**Data extracts:**
--- START ---
-- ==== Sys2Proof/Machine/Ops.lean ====
section
/-! DEFINITION. The named operations over the state (rule R8): events and waits, ports, mailboxes, service calls,
conditions, the reset as the one event that takes control away (rules R204, R230 to R233), and what the outside
world does around a step. -/

namespace Sys2Proof.Machine

/-! ### Events and time -/

/-- `emit`: append events to the output trace (rules R8, R9). -/
def State.emits (s : State) (es : List Event) : State := { s with trace := s.trace ++ es }

/-- The watchdog's counter after `n` half-periods from the moment `now`; the moment it passes its period is kept
(rules R23(c), R210, log entry 8). -/
def World.tick (w : World) (period now n : Nat) : World :=
  { w with
    wdt := w.wdt + n
    wdtTrip := w.wdtTrip.or (if w.wdt ≤ period ∧ period < w.wdt + n then some (now + (period - w.wdt)) else none) }

/-- `wait n`: `n` half-periods pass (rule R8); only the time and the watchdog's counter move. -/
def State.wait (s : State) (n : Nat) : State :=
  { s with elapsed := s.elapsed + n, world := s.world.tick s.cfg.wdtPeriod s.elapsed n }

/-- The sequencer moves on from step `k` to step `k + 1`, and from step 7 to step 1 (rule R16). -/
def Phase.next : Phase → Phase
  | .p1 => .p2
  | .p2 => .p3
  | .p3 => .p4
  | .p4 => .p5
  | .p5 => .p6
  | .p6 => .p7
  | .p7 => .p1
  | .busy => .busy

/-- `phase <- k` at the end of a step (rules R8, R16). -/
def State.nextPhase (s : State) : State := { s with phase := s.phase.next }

/-- `phase <- p` (rules R8, R16). -/
def State.setPhase (s : State) (p : Phase) : State := { s with phase := p }

/-- `AmpPrev <- v` (rule R8). -/
def State.setAmpPrev (s : State) (v : Bool) : State := { s with ampPrev := v }

/-- `SrcPrev <- v` (rule R8). -/
def State.setSrcPrev (s : State) (v : Bool) : State := { s with srcPrev := v }

/-- `OFFT <- v` (rule R8). -/
def State.setOfft (s : State) (v : Timer) : State := { s with offt := v }

/-- `LEDT <- v` (rule R8). -/
def State.setLedt (s : State) (v : Timer) : State := { s with ledt := v }

/-- The step that a `ret` value names (rule R16). -/
def Ret.phase : Ret → Phase
  | .p3 => .p3
  | .p4 => .p4
  | .p5 => .p5
  | .p7 => .p7

/-- `ret` when an operation blocks in this phase: the calling step, if it is one of the four that can block; a host's
call between iterations leaves `ret` alone (rule R16, log entry 9). -/
def Phase.toRet (p : Phase) (old : Ret) : Ret :=
  match p with
  | .p3 => .p3
  | .p4 => .p4
  | .p5 => .p5
  | .p7 => .p7
  | _ => old

/-! ### Ports -/

/-- `MemRead(AMP_SENSE, 1)`: the logical level of the Amplifier-Power rail (rules R8, R41). -/
def State.ampSense (s : State) : Bool := throughPolarity s.cfg.ampSensePol s.world.ampPin

/-- `MemRead(SRC_SENSE, 1)`: the logical level of the Source-Power rail (rules R8, R41). -/
def State.srcSense (s : State) : Bool := throughPolarity s.cfg.srcSensePol s.world.srcPin

/-- The physical level of the relay pin (rules R15, R42). -/
def State.relayPin (s : State) : Bool := throughPolarity s.cfg.relayPol s.relay

/-- The physical level of the indicator LED's pin (rules R15, R42). -/
def State.ledPin (s : State) : Bool := throughPolarity s.cfg.ledPol s.led

/-- The physical level of the infrared pin: high drives the LED, whatever the wiring (rules R15, R42). -/
def State.irPin (s : State) : Bool := s.irOut

/-- `MemWrite(LED, 1, b)` with its event (rules R42, R167, R170). -/
def State.writeLed (s : State) (b : Bool) : State := { s with led := b, trace := s.trace ++ [.led b] }

/-! ### Mailboxes and service calls -/

/-- `WdtKick()`: the watchdog's count starts again (rules R8, R49, R161). -/
def State.kick (s : State) : State :=
  { s with world := { s.world with wdt := 0 }, trace := s.trace ++ [.wdtKick] }

/-- `SerialPoll()` into `ser_lat`: the byte is consumed (rules R18, R46). That the latch keeps it once step 5 is over, until
the next poll, is the model's choice (DESIGN CHOICE, log entry 23): rule R18 says that it does not survive the iteration
and U13 that its contents then are unobservable. -/
def State.pollSerial (s : State) : State :=
  { s with serLat := s.world.serial, world := { s.world with serial := none } }

/-- What `RcPoll()` reports: the completed record of an initialised decoder that is armed (rules R47, R48, R231). -/
def Decoder.report (d : Decoder) : Option RcRecord := if d.initialised && d.armed then d.slot else none

/-- The decoder after a poll that reported a record: the record is gone, and no new frame is accepted until the re-arm
(rules R48, R54). -/
def Decoder.consumed (d : Decoder) : Decoder := { d with armed := false, slot := none }

/-- The decoder's reset-for-next-frame call (rule R48). -/
def Decoder.rearm (d : Decoder) : Decoder := { d with armed := true }

/-- The decoder's initialise-once call at boot (rules R183, R231). -/
def Decoder.init (_ : Decoder) : Decoder := Decoder.initial

/-- `RcPoll()` that reported `r`: the four fields are copied into `rc_lat` and the record is consumed (rules R18, R47,
decision D14). That the latch keeps them once step 7 is over, until the next record, is the model's choice (DESIGN CHOICE,
log entry 23): U13 calls its contents unobservable then. -/
def State.takeRecord (s : State) (r : RcRecord) : State :=
  { s with rcLat := r, world := { s.world with decoder := s.world.decoder.consumed } }

/-- `RcRearm()` with its event (rules R48, R168). -/
def State.rearm (s : State) : State :=
  { s with world := { s.world with decoder := s.world.decoder.rearm }, trace := s.trace ++ [.rcRearm] }

/-! ### Reset -/

/-- The outputs that a reset forces inactive: an active relay coil and a lit LED are switched off, and the infrared pin
goes low (rules R231(1), R233). -/
def State.forcedOff (s : State) : List Event :=
  (if s.relay then [.relay false] else []) ++ (if s.led then [.led false] else [])

/-- Taking a reset (rules R204, R230, R231, R233): nothing is saved; every register and latch takes the value of rule
R27, with new draws; the decoder is initialised and the watchdog starts at 0; control goes to step 1. The
trace and the time go on, since they are the world's record. The amplifier may or may not have answered a pulse that is
cut short (rule R233, log entry 14). What else stands outside the block stays as it is, a host's call that waits among it: the
spec does not say whether an operation asked for before a reset is still pending after it, and that the model runs it before
step 1 of the new first iteration is a DESIGN CHOICE (log entry 24). There is no return from a reset (rule R205). -/
def State.enterReset (s : State) : State :=
  State.afterReset s.cfg (s.resets + 1)
    { s.world with
      decoder := s.world.decoder.init
      stall := 0
      ampPower := s.world.ampPower ^^ (s.relay && Config.freeShortPulse (s.resets + 1)) }
    (s.trace ++ s.forcedOff) s.elapsed

/-- `raise X(info)` (rules R8, R200 to R202): the two soft conditions are logged and nothing else happens; `Hang` is a
reset. -/
def State.raise (s : State) : Condition → State
  | .malformed n => s.emits [.log (.malformed n)]
  | .redundant true => s.emits [.log .alreadyOn]
  | .redundant false => s.emits [.log .alreadyOff]
  | .hang => s.enterReset

/-! ### The world around a step -/

/-- The world after one stimulus, at the moment `now` (rules R23, R46, R48, log entry 7). -/
def World.absorb (w : World) (now : Nat) (x : Stimulus) : World :=
  { w with
    ampPin := x.ampPin.getD w.ampPin
    srcPin := x.srcPin.getD w.srcPin
    ampPower := x.ampPower.getD w.ampPower
    serial := x.serial.getD w.serial
    decoder := if w.decoder.armed then { w.decoder with slot := x.record.getD w.decoder.slot } else w.decoder
    hostCall := x.hostCall.or w.hostCall
    rstAt := (x.rst.map (now + ·)).or w.rstAt
    stall := x.stall }

/-- Between two steps: the next stimulus, if there is one, is what the world does (log entry 7). -/
def State.advance (s : State) : State :=
  match s.world.pending with
  | [] => s
  | x :: rest => { s with world := { s.world.absorb s.elapsed x with pending := rest } }

/-- The unblocked time of an iteration, charged to step 2 (rule R6 `ITER_PERIOD`, log entry 8). -/
def State.loopTime (s : State) : Nat := if s.phase = .p2 then s.cfg.iterPeriod else 0

/-- The start of a step: the time of the external collaborators and of the loop itself passes (rules R202, R242, log
entry 8). No collaborator is called while an operation is in progress, and its half-periods are exact (rule R249). -/
def State.startStep (s : State) : State :=
  if s.phase = .busy then s
  else { s with world := { s.world with stall := 0 } }.wait (s.world.stall + s.loopTime)

/-- The next moment at which a reset comes, from `rst` or from the watchdog (rules R204, R230). -/
def State.nextReset (s : State) : Option Nat :=
  match s.world.rstAt, s.world.wdtTrip with
  | some a, some b => some (min a b)
  | some a, none => some a
  | none, t => t

/-- A reset is due now (rule R208: a reset beats everything). -/
def State.resetDue (s : State) : Bool :=
  match s.nextReset with
  | some t => decide (t ≤ s.elapsed)
  | none => false

/-- The reset itself, by its cause: the watchdog's is the end of a `Hang` (rule R202), and both are the same event (rule
R204). -/
def State.takeReset (s : State) : State :=
  if s.world.wdtTrip.isSome then s.raise .hang else s.enterReset

/-- The events of a step that a reset cuts off `k` half-periods after its start (rule R233): what is over by then stays,
what is in progress is shortened, the rest is not emitted. Where the cut falls between two half-periods, events that take no
time and stand there are over: at `k` = 0 those before the first half-period are kept, and a part of length 0 leaves no event
(DESIGN CHOICE, log entry 16). -/
def cutEvents : Nat → List Event → List Event
  | _, [] => []
  | k, .ir b n :: es => if n ≤ k then .ir b n :: cutEvents (k - n) es else if k = 0 then [] else [.ir b k]
  | k, .hold n :: es => if n ≤ k then .hold n :: cutEvents (k - n) es else if k = 0 then [] else [.hold k]
  | k, .relay b :: es => .relay b :: cutEvents k es
  | k, .led b :: es => .led b :: cutEvents k es
  | k, .wdtKick :: es => .wdtKick :: cutEvents k es
  | k, .rcRearm :: es => .rcRearm :: cutEvents k es
  | k, .log e :: es => .log e :: cutEvents k es

/-- The relay latch after some events, from its value before them. -/
def relayAfter (b : Bool) : List Event → Bool
  | [] => b
  | .relay v :: es => relayAfter v es
  | _ :: es => relayAfter b es

/-- The LED latch after some events, from its value before them. -/
def ledAfter (b : Bool) : List Event → Bool
  | [] => b
  | .led v :: es => ledAfter v es
  | _ :: es => ledAfter b es

/-- A step from `s` that would have ended in `t` is cut by a reset at the moment `at'` (rule R233, decision D21). While the
collaborators' time still runs, none of the step is done; at the moment when that time is over and the body begins, what the
body does before its first half-period is done: its poll, and its events that take no time (DESIGN CHOICE, log entry 16). -/
def State.cutAt (s t : State) (at' : Nat) : State :=
  if at' < s.startStep.elapsed then
    { s with elapsed := at', world := { s.world with wdtTrip := t.world.wdtTrip } }.takeReset
  else
    let es := cutEvents (at' - s.startStep.elapsed) (t.trace.drop s.trace.length)
    let relay' := relayAfter s.relay es
    { t with
      trace := s.trace ++ es
      elapsed := at'
      relay := relay'
      led := ledAfter s.led es
      world := { t.world with ampPower := if relay' then s.world.ampPower else t.world.ampPower } }.takeReset

/-- The end of a step that began in `s` and ran to `t`: `t`, unless a reset comes before the step is over. -/
def State.conclude (s t : State) : State :=
  if t.resets ≠ s.resets then t
  else
    match t.nextReset with
    | some at' => if at' < t.elapsed then s.cutAt t at' else t
    | none => t

/-- One step of the loop under the reset rules (rules R204, R208): a reset that is due is taken and nothing else is
done; else the collaborators' time passes, the body runs, and a reset that came meanwhile cuts it. -/
def State.under (s : State) (body : State → State) : State :=
  if s.resetDue then s.takeReset else s.conclude (body s.startStep)

end Sys2Proof.Machine
end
--- END ---
**Directions:**
All that is wanted is an exact copy of the lines above from the one with "def Decoder.init (_" through the one with "def State.rearm (s", with both ends included.

**Answer box:**
def Decoder.init (_ : Decoder) : Decoder := Decoder.initial

/-- `RcPoll()` that reported `r`: the four fields are copied into `rc_lat` and the record is consumed (rules R18, R47,
decision D14). That the latch keeps them once step 7 is over, until the next record, is the model's choice (DESIGN CHOICE,
log entry 23): U13 calls its contents unobservable then. -/
def State.takeRecord (s : State) (r : RcRecord) : State :=
  { s with rcLat := r, world := { s.world with decoder := s.world.decoder.consumed } }

/-- `RcRearm()` with its event (rules R48, R168). -/
def State.rearm (s : State) : State :=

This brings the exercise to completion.